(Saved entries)

--------------------

/-- Resend from a PSN: requests from it on are sent again, a READ from its first missing PSN (R463, R464). -/
def State.rewind (q p : Nat) (s : State) : State :=
  s.setQp q (fun x => { x with active := x.active.map (fun a =>
    let off := psnFrom a.first p
    let behind := psnFrom p a.first
    if a.done then a
    else if off < a.count then { a with sent := if a.wr.op = 2 then max a.got off else min a.sent off }
    else if behind < 2 ^ 23 then { a with sent := a.got }
    else a) })

/-- An acknowledgement covers every PSN up to p: WRITEs and SENDs complete; a READ or an atomic whose response has not
fully arrived holds its PSNs and is resent from its first missing one (R463). -/
def State.ackTo (q p : Nat) (s : State) : State :=
  let x := s.qp q
  let u := x.unacked
  let upto := psnFrom u p
  let act := x.active.map (fun a =>
    let final := psnFrom u ((a.first + a.count - 1) % 2 ^ 24)
    if a.done ∨ a.count = 0 then a
    else if wantsResponse a.wr then
      if psnFrom u a.missing ≤ upto ∧ a.got < a.sent then { a with sent := a.got } else a
    else if final ≤ upto then { a with done := true, got := a.count } else a)
  let waiting := (act.filter (fun a => wantsResponse a.wr && !a.done)).map (fun a => psnFrom u a.missing)
  let next := waiting.foldl min (upto + 1)
  let moved := decide (0 < next)
  (s.setQp q (fun y => { y with
    active := act, unacked := (u + next) % 2 ^ 24, retries := 0, timerAt := s.ep.beat,
    rnrs := if moved then 0 else y.rnrs })).retireAll q

/-- A PSN lies in the unacknowledged range: it has been sent, and not been acknowledged (R463). -/
def State.inUnacked (s : State) (q p : Nat) : Bool :=
  let x := s.qp q
  decide (psnFrom x.unacked p < psnFrom x.unacked x.sentPsn)

/-- An echoed mark lowers the rate, at most once in D:6001.09 beats (R469, R471). -/
def State.echoedMark (q : Nat) (s : State) : State :=
  let s1 := s.bump 0x6010 0xA
  let x := s1.qp q
  if !x.decreased || decide (x.lastDecrease + s1.setting 0x6001 9 ≤ s1.ep.beat) then
    ((s1.gainCredit q).setQp q (fun y => { y with
      rate := max (s1.setting 0x6001 0xC) (y.rate - y.rate / 4), lastDecrease := s1.ep.beat, raisedAt := s1.ep.beat,
      decreased := true })).bump 0x6010 0xB
  else s1

/-- A frame is for a queue pair that a contained domain owns or comes from one: it is discarded without a NAK (R516). -/
def State.berylContained (s : State) (f : BFrame) : Bool :=
  s.isContained f.srcDomain || s.isContained (s.domainOfQp f.dstQp)

/-- Steps 1 and 2 of the check order for any Beryl frame: what is wrong is counted (R449). -/
def State.knownFrame (s : State) (f : BFrame) : Bool := s.qpExists f.dstQp
/-- The frame comes from the queue pair's peer and domain (R449, step 2). -/
def State.rightSource (s : State) (f : BFrame) : Bool :=
  let x := s.qp f.dstQp
  decide (f.srcEdge = x.peerEdge ∧ f.srcQp = x.peerQp ∧ f.srcDomain = s.domainOfQp f.dstQp)

/-- Discard a frame that fails step 1 or 2 (R449, R490). -/
def State.wrongFrame (f : BFrame) (s : State) : State :=
  if s.knownFrame f then (s.bump 0x6010 0xE).raise 345 else (s.bump 0x6010 0xF).raise 346

/-! ### The miss buffer -/

/-- Cells parked in a cluster (R466). -/
def State.clusterCells (s : State) (c : Nat) : Nat :=
  ((s.beryl.qps.filter (fun e => decide (s.clusterOf e.1 = c))).map (fun e => e.2.parkedCells)).sum

/-- Answer a request frame with an ACK or NAK (R456, R462). -/
def State.answerBeryl (q syndrome psn time : Nat) (s : State) : State :=
  s.sendBeryl q { op := 0x83, psn := psn, syndrome := syndrome, length := time,
                  markEcho := decide (syndrome = 0) && (s.qp q).markSeen }

/-- Answer a request frame with an RNR NAK (R467, R468, R549). -/
def State.rnrNak (q psn : Nat) (s : State) : State :=
  (s.answerBeryl q 1 psn (s.setting 0x6001 3)).bump 0x6010 5

/-- Park a frame in its cluster's miss buffer, or discard it above the quota with at most one RNR NAK (R466, R467). -/
def State.park (f : BFrame) (s : State) : State :=
  let q := f.dstQp
  let x := s.qp q
  let n := berylCells f
  if s.setting 0x6001 5 < x.parkedCells + n ∨ 1024 < s.clusterCells (s.clusterOf q) + n then
    let s1 := s.raise 349
    if f.op < 0x80 ∧ (x.rnrSentParked = false ∨ x.parked = []) then
      ((s1.setQp q (fun y => { y with reqCls := f.cls })).rnrNak q f.psn).setQp q (fun y => { y with rnrSentParked := true })
    else s1
  else s.setQp q (fun y => { y with parked := y.parked ++ [f] })

/-- A frame must park: its context is not resident, or an earlier frame of its queue pair is parked (R466). -/
def State.mustPark (s : State) (q : Nat) : Bool := !(s.qp q).resident || !(s.qp q).parked.isEmpty

/-! ### The responder -/

/-- Send an ACK of everything up to E - 1 (R462). -/
def State.sendAck (q : Nat) (s : State) : State :=
  let s1 := s.answerBeryl q 0 ((s.qp q).expected + 2 ^ 24 - 1 - (((s.qp q).expected + 2 ^ 24 - 1) / 2 ^ 24) * 2 ^ 24) 0
  s1.setQp q (fun x => { x with accepted := 0, ackOwed := none, markSeen := false })

/-- Step 5 of the check order: opcode, flags and lengths form a valid request (R449). -/
def State.validRequest (s : State) (f : BFrame) : Bool :=
  let x := s.qp f.dstQp
  let seg := (f.last || decide (f.dataLen = 4064)) && decide (f.last = true ∨ f.tagNo = 0) &&
    (!f.first || (decide (f.length ≤ 2 ^ 31) && decide (f.last = true → f.dataLen = f.length) && decide (f.last = false → 4064 < f.length)))
  if f.op = 1 then seg
  else if f.op = 3 then seg && (f.first == x.recv.isNone) &&
    (if f.first then decide (f.addr = 0)
     else decide (f.addr % 4064 = 0) && (if f.last then decide (f.addr + f.dataLen = x.recvLen) else decide (f.addr + f.dataLen < x.recvLen)))
  else if f.op = 2 then decide (f.length ≤ 2 ^ 31 ∧ f.dataLen = 0)
  else if f.op = 4 ∨ f.op = 5 then
    decide (f.addr % 8 = 0 ∧ f.dataLen = 16) && (s.func (s.instD x.inst).vh).atomicEn
  else false

/-- The right that a request needs: remote read for READ, remote write for WRITE, remote atomic for atomics (R435,
R449). -/
def requestRight (op : Nat) : Nat := if op = 2 then 1 else if op = 1 then 2 else 3

/-- Bytes that a request reaches at its address. -/
def requestLen (f : BFrame) : Nat := if f.op = 2 then f.length else if f.op = 1 then f.dataLen else 8

/-- A remote access violation: NAK syndrome 3, event 1, counter and source 344 (R472). -/
def State.berylViolation (f : BFrame) (step : Nat) (s : State) : State :=
  let s1 := (s.answerBeryl f.dstQp 3 f.psn 0).eventRecord (s.qp f.dstQp).inst
    (eventWords 1 step f.rkey f.dstQp f.srcQp f.srcEdge f.srcDomain f.addr s.ep.beat)
  (s1.bump 0x6010 7).raise 344

/-- E advances over the PSNs that a frame consumes, and a new E allows a new sequence NAK (R461). -/
def State.advancePsn (q n : Nat) (s : State) : State :=
  s.setQp q (fun x => { x with expected := (x.expected + n) % 2 ^ 24, nakSent := false })

/-- An accepted segment is acknowledged at once, after D:6001.06 segments, or within one beat (R462). -/
def State.ackPolicy (f : BFrame) (s : State) : State :=
  let q := f.dstQp
  let s1 := s.setQp q (fun x => { x with accepted := x.accepted + 1, markSeen := x.markSeen || f.marked,
                                          ackOwed := some (x.ackOwed.getD s.ep.beat) })
  if f.ackReq || decide (s1.setting 0x6001 6 ≤ (s1.qp q).accepted) then s1.sendAck q else s1

/-- The last segment of a message has been accepted: its delivery follows (R480). -/
def State.awaitDelivery (f : BFrame) (recv : Option Wr) (len : Nat) (s : State) : State :=
  s.setQp f.dstQp (fun x => { x with deliver := x.deliver ++
    [{ tagNo := f.tagNo, count := f.countFlag, recv := recv, length := len, srcQp := f.srcQp, srcEdge := f.srcEdge }] })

--------------------

■ **WHAT THIS TASK INVOLVES**:
Each line in the data that holds the string "rate" needs to be copied.

■ **ANSWER BELOW**:
/-- An echoed mark lowers the rate, at most once in D:6001.09 beats (R469, R471). -/
      rate := max (s1.setting 0x6001 0xC) (y.rate - y.rate / 4), lastDecrease := s1.ep.beat, raisedAt := s1.ep.beat,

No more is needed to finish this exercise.